··· INFORMATION PROVIDED
/-- The sprite bit that falls on a pixel, in the terms of the sprite-draw unit. -/
theorem spriteBit_eq_hitOfRows (s : State) (x y : Reg) (n : Nat) :
    spriteBit s x y n = hitOfRows s.mem s.index.toNat ((s.getV x).toNat % 64) ((s.getV y).toNat % 32) n := rfl

/-- A draw of a sprite in memory inverts the pixels its bits fall on, and VF is the collision (R101 to R103). -/
theorem exec_drw_draws {n : Nat} {s : State} (hn : n ≤ 15) (hm : SpriteInMemory s n) (x y : Reg) :
    ∃ t, exec (.drw x y n) s = .next t ∧ DrawsSprite s t (spriteBit s x y n) := by
  have hx : (s.getV x).toNat % 64 < 64 := Nat.mod_lt _ (by decide)
  have hy : (s.getV y).toNat % 32 < 32 := Nat.mod_lt _ (by decide)
  obtain ⟨-, hregs, hpix, hflag⟩ := drawRows_flips _ _ hx hy (s.setV vf 0) n (by omega)
  rw [getV_setV_same] at hflag
  rw [spriteBit_eq_hitOfRows]
  refine ⟨_, exec_drw_inside hm x y, hpix, hflag, fun r hr => ?_, ?_⟩
  · have hvf : r ≠ vf := List.ne_of_not_mem_cons hr
    rw [hregs r hvf, getV_setV_of_ne s hvf]
  · exact ((setV_frame s vf 0).mono (by decide)).trans (drawRows_frame _ _ n _)

/-- VF after a draw, told by the pixels that went off. -/
theorem DrawsSprite.flag_cases {s t : State} {hit : Fin 64 → Fin 32 → Bool} (h : DrawsSprite s t hit) :
    (t.getV vf = 1 ∧ ∃ px py, s.pixel px py = true ∧ t.pixel px py = false) ∨
    (t.getV vf = 0 ∧ ∀ px py, s.pixel px py = true → t.pixel px py = true) := by
  obtain ⟨hpix, hflag, -, -⟩ := h
  by_cases hex : ∃ px py, hit px py = true ∧ s.pixel px py = true
  · obtain ⟨px, py, hhit, hlit⟩ := id hex
    exact .inl ⟨hflag.trans (if_pos hex), px, py, hlit, by rw [hpix, hhit, hlit]; rfl⟩
  · refine .inr ⟨hflag.trans (if_neg hex), fun px py hlit => ?_⟩
    have hmiss : hit px py = false := by
      by_contra hhit
      exact hex ⟨px, py, by simpa using hhit, hlit⟩
    rw [hpix, hmiss, hlit]
    rfl

/-- Settles O23: inside memory by the sprite's bits, outside it by the fault of the range check. -/
theorem drwXorsTheSpriteAndSetsCollision : Obligations.DrwXorsTheSpriteAndSetsCollision := by
  refine ⟨encodedBy_drw, fun x y n s hn hm => ?_, fun x y n s hm => ?_⟩
  · obtain ⟨t, ht, hdraw⟩ := exec_drw_draws hn hm x y
    exact ⟨t, ht, hdraw.pix, hdraw.flag_cases, hdraw.regs, hdraw.frame⟩
  · exact ⟨_, exec_drw_outside hm x y, raiseFault_spec s _⟩

/-- The sprite's bits are those of its origin and its bytes. -/
theorem spriteBit_congr {s t : State} {x y : Reg} (hx : t.getV x = s.getV x) (hy : t.getV y = s.getV y)
    (hindex : t.index = s.index) (hmem : ∀ a, memRead t.mem a = memRead s.mem a) (n : Nat) :
    spriteBit t x y n = spriteBit s x y n := by
  funext px py
  simp only [spriteBit, hx, hy, hindex, hmem]

/-- A draw with neither coordinate in VF leaves the same sprite for a second draw. -/
theorem DrawsSprite.spriteBit_eq {s t : State} {hit : Fin 64 → Fin 32 → Bool} (h : DrawsSprite s t hit) {x y : Reg}
    (hx : x ≠ vf) (hy : y ≠ vf) (n : Nat) : spriteBit t x y n = spriteBit s x y n :=
  spriteBit_congr (h.regs x (by simpa using hx)) (h.regs y (by simpa using hy)) (h.frame .index (by decide))
    (h.frame .mem (by decide)) n

/-- Settles O24: the second draw hits the pixels the first one hit, so it inverts them back; on an empty framebuffer
those are the lit ones. -/
theorem drawingTwiceErases : Obligations.DrawingTwiceErases := by
  intro x y n s t u hx hy hn hm ht hu
  obtain ⟨_, ht', hdraw⟩ := exec_drw_draws hn hm x y
  cases ht'.symm.trans ht
  have hindex : t.index = s.index := hdraw.frame .index (by decide)
  have hmt : SpriteInMemory t n := by rwa [SpriteInMemory, hindex]
  obtain ⟨_, hu', hdraw2⟩ := exec_drw_draws hn hmt x y
  cases hu'.symm.trans hu
  rw [hdraw.spriteBit_eq hx hy] at hdraw2
  refine ⟨fun px py => ?_, fun hempty => ?_⟩
  · rw [hdraw2.pix, hdraw.pix, Bool.xor_assoc, Bool.xor_self, Bool.xor_false]
  · have hlit : ∀ px py, t.pixel px py = spriteBit s x y n px py := fun px py => by
      rw [hdraw.pix, hempty, Bool.false_xor]
    rw [hdraw2.flag]
    simp only [hlit, and_self]
    split
    · next hbit => exact ⟨fun _ => hbit, fun _ => rfl⟩
    · next hblank => exact ⟨fun hflag => absurd hflag (by decide), fun hbit => absurd hbit hblank⟩

/-! ### The return -/

theorem encodedBy_ret : EncodedBy 0xF0FF 0x00EE (fun _ => .ret) :=
  encodedBy_of_row "00EE" "RET" (by simp [opcodeMap, opcodeRows0to7])

/-- Settles O25: the return is one pop, of an occupied slot or of an empty stack. -/
theorem retPopsTheCallStack : Obligations.RetPopsTheCallStack := by
  refine ⟨encodedBy_ret, fun s k hk => ?_, fun s h0 => ?_⟩
  · refine ⟨_, exec_ret s, ?_⟩
    rw [popAndJump_of_succ hk]
    exact ⟨rfl, rfl, setSpPc_frame s _ _⟩
  · refine ⟨_, s.cycles, exec_ret s, ?_⟩
    rw [popAndJump_of_empty (congrArg Fin.val h0)]
    exact ⟨rfl, report_frame s _⟩

/-- A frame need not name a part that is back as it was. -/
theorem Frame.restored {p : Part} {ps : List Part} {s t : State} (h : Frame (p :: ps) s t) (hp : SamePart s t p) :
    Frame ps s t := by
  intro q hq
  by_cases hqp : q = p
  · exact hqp ▸ hp
  · exact h q (by simp [hqp, hq])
······
The expected answer is every line above in which the word "theorem" appears.

- [RESULT FOR THIS TASK]
theorem spriteBit_eq_hitOfRows (s : State) (x y : Reg) (n : Nat) :
theorem exec_drw_draws {n : Nat} {s : State} (hn : n ≤ 15) (hm : SpriteInMemory s n) (x y : Reg) :
theorem DrawsSprite.flag_cases {s t : State} {hit : Fin 64 → Fin 32 → Bool} (h : DrawsSprite s t hit) :
theorem drwXorsTheSpriteAndSetsCollision : Obligations.DrwXorsTheSpriteAndSetsCollision := by
theorem spriteBit_congr {s t : State} {x y : Reg} (hx : t.getV x = s.getV x) (hy : t.getV y = s.getV y)
theorem DrawsSprite.spriteBit_eq {s t : State} {hit : Fin 64 → Fin 32 → Bool} (h : DrawsSprite s t hit) {x y : Reg}
theorem drawingTwiceErases : Obligations.DrawingTwiceErases := by
theorem encodedBy_ret : EncodedBy 0xF0FF 0x00EE (fun _ => .ret) :=
theorem retPopsTheCallStack : Obligations.RetPopsTheCallStack := by
theorem Frame.restored {p : Part} {ps : List Part} {s t : State} (h : Frame (p :: ps) s t) (hp : SamePart s t p) :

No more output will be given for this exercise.